_Task details_
I would like each line of the data that holds the word "scratchpad" copied out.
━━━━━━━━━━━━━━━━━━━━━━━━━━━━━━
-- ==== Sys2Proof/Syntax.lean ====
section
/-! DEFINITION. The syntax of the Ruelm: the 220 instruction words (R58 to R71) and the 75 steps of its other agents
(spec/95_what_each_step_holds.md), with the payload types those steps carry. -/
namespace Sys2Proof

/-- A group: the team it belongs to and its slot (R213). -/
structure GRef where
  tid : Nat
  slot : Nat
  deriving DecidableEq, Repr, Inhabited

/-- A bin of a boarding unit: the continuations of one grid bound for one target (R294). -/
structure BinKey where
  ctx : Nat
  serial : Nat
  target : Nat
  deriving DecidableEq, Repr, Inhabited

/-- Whose held event is offered again when a manifest record reaches HEAD (R366): a group's instruction, an engine
operation, or the oldest held host launch of a context (R313). -/
inductive HeldBy where
  | group (g : GRef)
  | engine (op : Nat)
  | hostLaunch (ctx : Nat)
  deriving DecidableEq, Repr, Inhabited

/-- The header of a host message (R372): VER, LEN, SEQ, ACK, CTX and FLG bit 1. KIND is the message's constructor, FLG bit 0 is
set in replies, and STAT stands beside it there. -/
structure MsgHdr where
  ver : Nat
  len : Nat
  seq : Nat
  ack : Nat
  ctx : Nat
  secure : Bool
  deriving DecidableEq, Repr, Inhabited

/-- The header of a peer message (R372, R377): as a host message's, with the sending device. -/
structure PeerHdr where
  ver : Nat
  len : Nat
  seq : Nat
  ack : Nat
  dev : Nat
  ctx : Nat
  secure : Bool
  deriving DecidableEq, Repr, Inhabited

/-- A connection: the host's, or the one to package `dev` (R373). -/
inductive ConnId where
  | host
  | peer (dev : Nat)
  deriving DecidableEq, Repr, Inhabited

/-- Why a frame is discarded (R372, R373, R377). -/
inductive DiscardReason where
  | checkSequence
  | checksum
  | foreignSource
  deriving DecidableEq, Repr, Inhabited

/-- A virtual address of a context. -/
structure CtxAddr where
  ctx : Nat
  va : DWord
  deriving DecidableEq, Repr, Inhabited

/-- What a reply to a forwarded access brings (R348): STAT and its bytes. -/
structure Answer where
  stat : Nat
  data : List Byte
  deriving DecidableEq, Repr, Inhabited

/-- An `nred` contribution message (R378, KIND 34): 1 to 256 four-byte elements, and whether it is the contribution's last
(log entry 16). -/
structure Contribution where
  buf : DWord
  off : Nat
  op : Nat
  type : Nat
  last : Bool
  elems : List Word
  deriving DecidableEq, Repr, Inhabited

/-- A forwarded access's kind (R348, R378 KIND 35): a read of some bytes, a write, a write of the low or high nibble of a byte
(R165), a granule written poisoned (R147), or an atomic by its major and func bits 2:0 (R69), its TYPE, and its RND with FTZ at
bit 3. -/
inductive FwdKind where
  | read (size : Nat)
  | write
  | nibble (high : Bool)
  | spoil
  | atomic (major op type mode : Nat)
  deriving DecidableEq, Repr, Inhabited

/-- Where an error was found (R392). -/
inductive Place where
  | granule (addr : Nat)                 -- device memory or a dirty L2 line, by physical address
  | hostGranule (addr : Nat)             -- a dirty L2 line of a device-biased host page, by host physical address
  | scratch (tid addr : Nat)             -- a granule of a team's scratchpad window
  | cleanLine (addr : Nat)
  | cache (addr : Nat)                   -- brick, instruction or walker cache, translation directory
  | directory (addr : Nat)               -- the entry of the tile at this physical address
  | mark (tid block : Nat)               -- a scratchpad block mark
  | team (tid : Nat)                     -- registers, counts, tag or ring state, accumulator cells
  | ownAccess (ctx addr : Nat) (wr : Bool)   -- the device's access to save area, manifest, control blocks, queues
  deriving DecidableEq, Repr, Inhabited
━━━━━━━━━━━━━━━━━━━━━━━━━━━━━━
_Written response_
  | scratch (tid addr : Nat)             -- a granule of a team's scratchpad window
  | mark (tid block : Nat)               -- a scratchpad block mark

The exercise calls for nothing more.